Source: History of Guernsey County, Ohio by Col. Cyrus P. B. Sarchet - Illustrated - Vols. I & 2.  - B. F. Bowden & Company, Indianapolis, Indiana - 1911 - Page 728
  JOHN M. BURT.    Coal mining bears a large part in the history of Guernsey county, and the present review is concerned with one of the ablest of the young men in mining circles, who has made his way from the bottom to the superintendency of a mine, and has in so doing overcome many difficulties and in many ways showed his worth.
     John M. Burt was born at Lonaconing, Allegany county, Maryland, on Jan. 2, 1880, the son of John and Sarah (Morris) BurtJohn Burt was born in Landwickshire, Scotland, in 1850, the son of Peter and Jeanie (Malcom ) BurtPeter Burt came to America in 1869, and engaged in Maryland in mining, which had been his occupation all his life.  For generations back, as far as can be traced, the family have been miners.  John Burt went to work in the mines when only ten years old, and when John M. was twelve he went into the mines to help his father.  On Apr. 16, 1903, the family moved to Gloucester, Ohio, here they lived until June 25, 1896, when they removed to Pleasant City, Guernsey county, where they now reside.  John Burt some years ago quit mining, ran a restaurant five years, then went into the grocery business, which he still continues, and in which he has been successful.  He owns several pieces of property in Pleasant City.
     John M. Burt continued mining at Pleasant City.  At the age of sixteen he started driving mules in the mines, then went back to loading for a time, after which he returned to mule driving.  At Walhonding mine he rode a dilly trip for about two years, then ran a motor for twenty months, again rode the dilly trip for six months, then was made inside boss and boss driver at the old Walhonding mine, and remained in that capacity for two years.  In May, 1908, the superintendent of the Walhonding mine was taken to Trail Run mine No. 2, and John M. Burt was put in as superintendent to finish working out the mine, and when that mine was worked out, was sent to the Opperman mine, on Aug. 11, 1908, as under boss. Only five days later the superintendent left, and Mr. Burt was put in as superintendent, left suddenly to take charge, with no boss driver or any one with any authority as assistant, but in a short time had things going smoothly.  When he came the force was putting out only four hundred fifty tons per day, but before long he had them getting out six hundred tons.  For nearly six months he did without a boss driver, taking most of the detail work himself, and having to meet with many unusual difficulties that would have caused serious concern to an old hand in the position.  Since his installation he has continued as superintendent successfully, working nearly two hundred men under his direction.
     On July 25, 1899, Mr.
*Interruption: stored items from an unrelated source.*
/-! Jumps: vectors T1, T21, T22, T4, T6, T7, T8, T9, T11, T12. -/

theorem test_JP_nn : holdsOn
    { at' := 0x000A#16, code := [0xC3#8, 0x0A#8, 0x00#8], words' := [(.pc, 0x000A#16)], cost := 10
      } := by decide
theorem test_JP_P_not_taken : holdsOn
    { at' := 0x0000#16, code := [0xF2#8, 0x00#8, 0x80#8], bytes := [(.f, 0x80#8)],
      words' := [(.pc, 0x0003#16)], cost := 10 } := by decide
theorem test_JP_PE_taken : holdsOn
    { at' := 0x0000#16, code := [0xEA#8, 0x00#8, 0x80#8], bytes := [(.f, 0x04#8)],
      words' := [(.pc, 0x8000#16)], cost := 10 } := by decide
theorem test_JP_indHL : holdsOn
    { at' := 0x0000#16, code := [0xE9#8], words := [(.hl, 0x8000#16)], words' := [(.pc, 0x8000#16)],
      cost := 4 } := by decide
theorem test_JR_to_itself : holdsOn
    { code := [0x18#8, 0xFE#8], words' := [(.pc, 0x0100#16)], cost := 12 } := by decide
theorem test_JR_back : holdsOn
    { code := [0x18#8, 0x80#8], words' := [(.pc, 0x0082#16)], cost := 12 } := by decide
theorem test_JR_NZ_taken : holdsOn
    { at' := 0x0010#16, code := [0x20#8, 0xFC#8], bytes := [(.f, 0x00#8)],
      words' := [(.pc, 0x000E#16)], cost := 12 } := by decide
theorem test_JR_NZ_not_taken : holdsOn
    { at' := 0x0010#16, code := [0x20#8, 0xFC#8], bytes := [(.f, 0x40#8)],
      words' := [(.pc, 0x0012#16)], cost := 7 } := by decide
theorem test_DJNZ_falls_through : holdsOn
    { at' := 0x0005#16, code := [0x10#8, 0xFD#8], bytes := [(.b, 0x01#8)], bytes' := [(.b, 0x00#8)],
      words' := [(.pc, 0x0007#16)], cost := 8 } := by decide
theorem test_DJNZ_from_zero : holdsOn
    { at' := 0x0000#16, code := [0x10#8, 0xFE#8], bytes := [(.b, 0x00#8)], bytes' := [(.b, 0xFF#8)],
      words' := [(.pc, 0x0000#16)], cost := 13 } := by decide

/-! Calls and returns: vectors T13, T14, T15, T19, T16, T17, T18. -/

theorem test_CALL_nn : holdsOn
    { at' := 0x0007#16, code := [0xCD#8, 0x10#8, 0x00#8], words := [(.sp, 0x0000#16)],
      words' := [(.sp, 0xFFFE#16), (.pc, 0x0010#16)],
      memory' := [(0xFFFF#16, 0x00#8), (0xFFFE#16, 0x0A#8)], cost := 17 } := by decide
theorem test_CALL_C_taken : holdsOn
    { at' := 0x0000#16, code := [0xDC#8, 0x00#8, 0x80#8], bytes := [(.f, 0x01#8)],
      words := [(.sp, 0x9000#16)], words' := [(.sp, 0x8FFE#16), (.pc, 0x8000#16)],
      memory' := [(0x8FFF#16, 0x00#8), (0x8FFE#16, 0x03#8)], cost := 17 } := by decide
theorem test_CALL_C_not_taken : holdsOn
    { at' := 0x0000#16, code := [0xDC#8, 0x00#8, 0x80#8], bytes := [(.f, 0x00#8)],
      words := [(.sp, 0x9000#16)], words' := [(.sp, 0x9000#16), (.pc, 0x0003#16)], cost := 10
      } := by decide
theorem test_RST : holdsOn
    { at' := 0x8000#16, code := [0xFF#8], words := [(.sp, 0x9000#16)],
      words' := [(.sp, 0x8FFE#16), (.pc, 0x0038#16)],
      memory' := [(0x8FFF#16, 0x80#8), (0x8FFE#16, 0x01#8)], cost := 11 } := by decide
theorem test_RET : holdsOn
    { at' := 0x0014#16, code := [0xC9#8], words := [(.sp, 0xFFFE#16)],
      memory := [(0xFFFE#16, 0x0A#8), (0xFFFF#16, 0x00#8)],
      words' := [(.pc, 0x000A#16), (.sp, 0x0000#16)], cost := 10 } := by decide
theorem test_RET_NZ_not_taken : holdsOn
    { at' := 0x0000#16, code := [0xC0#8], bytes := [(.f, 0x40#8)], words := [(.sp, 0x9000#16)],
      words' := [(.pc, 0x0001#16), (.sp, 0x9000#16)], cost := 5 } := by decide
theorem test_RET_Z_taken : holdsOn
    { at' := 0x0000#16, code := [0xC8#8], bytes := [(.f, 0x40#8)], words := [(.sp, 0x9000#16)],
      memory := [(0x9000#16, 0x34#8), (0x9001#16, 0x12#8)],
      words' := [(.pc, 0x1234#16), (.sp, 0x9002#16)], cost := 11 } := by decide
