-- ==== Sys2Proof/Syntax.lean ====
section
/-! DEFINITION. The instructions and device steps: one constructor for every row of the
table of operations and events. A lane instruction keeps the operand fields of R113, a
scalar instruction those of R120; a device step carries what its party chooses (which core,
which fibre, which value). -/

namespace Sys2Proof

/-- Operand fields of a one-parcel scalar instruction in register layout (R120). -/
structure ScalarReg where
  sd : BitVec 6
  sa : BitVec 6
  sb : BitVec 6
  fn : BitVec 6
  deriving DecidableEq, Repr

/-- Operand fields of a one-parcel scalar instruction in immediate layout (R120). -/
structure ScalarImm where
  sd : BitVec 6
  sa : BitVec 6
  imm : BitVec 12
  deriving DecidableEq, Repr

/-- Operand fields of a two-parcel scalar instruction (R120). -/
structure ScalarLong where
  sd : BitVec 6
  sa : BitVec 6
  x : BitVec 12
  imm : BitVec 32
  deriving DecidableEq, Repr

/-- Operand fields of a lane instruction (R113), all but KIND and OP. -/
structure LaneFields where
  hop : Bool
  fs : Bool
  vd : BitVec 8
  va : BitVec 8
  vb : BitVec 8
  vc : BitVec 8
  pg : BitVec 4
  pn : Bool
  ty : BitVec 5
  lua : Bool
  lub : Bool
  luc : Bool
  m1 : BitVec 4
  m2 : BitVec 2
  imm : BitVec 32
  deriving DecidableEq, Repr

/-- A clause header (R107). -/
structure ClauseHeader where
  wait : BitVec 12
  seta : BitVec 4
  setb : BitVec 4
  rgn : Bool
  len : BitVec 8
  deriving DecidableEq, Repr

/-- Where firmware puts one copy of one block (R394, R395, R396): the core site, its first
slot (the block's slots follow one another), its first base unit, the first depth it takes and
its block table entry. -/
structure BlockPlace where
  core : Nat
  slot : Nat
  rbase : Nat
  depth : Nat
  entry : Nat
  deriving DecidableEq, Repr

/-- A storage word of R431 in which an error appears. -/
inductive EccPlace where
  | laneReg (core fib reg lane : Nat)
  | handlerReg (core fib reg lane : Nat)
  | cell (core cell depth : Nat)
  | slot (core slot granule : Nat)
  | tile (core tile entry : Nat)
  | icache (core : Nat)
  | home (cluster addr : Nat)
  | hbm (die stack channel addr : Nat)
  /-- The residue of the next lane multiplication or addition of a fibre (R434, R435). -/
  | laneAlu (core fib : Nat)
  deriving DecidableEq, Repr

/-- Control state of R433 in which an uncorrectable error appears, by the rows of its table. -/
inductive ControlPlace where
  | parcel (core fib : Nat)
  | barrier (core block : Nat)
  | fibre (core fib : Nat)
  | table (core : Nat)
  | ascent (index : Nat)
  deriving DecidableEq, Repr

/-- What a hart of the application cores does to physical memory (R335, R462). -/
inductive HartAccess where
  | load (addr size : Nat)
  | store (addr : Nat) (data : List (BitVec 8))
  | fence
  deriving DecidableEq, Repr

/-- What a good flit carries (R464, R468). -/
inductive Flit where
  | read (addr size : Nat)
  | write (addr : Nat) (data : List (BitVec 8))
  | scrollWord (core cell depth : Nat) (value : PW)
  | retry
  | replay
  deriving DecidableEq, Repr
Burt was married to Lacy Odessa Larrick, the daughter of Jesse and Mary Viola Larrick.  The Larrick family is a pioneer family of Guernsey and Noble counties. To this marriage was born one son, John Burt, on Feb. 13, 1902.
     Mr. Burt is a member of the Odd Fellows and of the Knights of Pythias at Pleasant City.  He owes his success to these facts:  In any position he has held he has done his best for his employer's interest; he has always been willing to assume responsibility when necessary for the interest of the company; and he is not a mere driver, but is reasonable and receives the loyal co-operation of his men.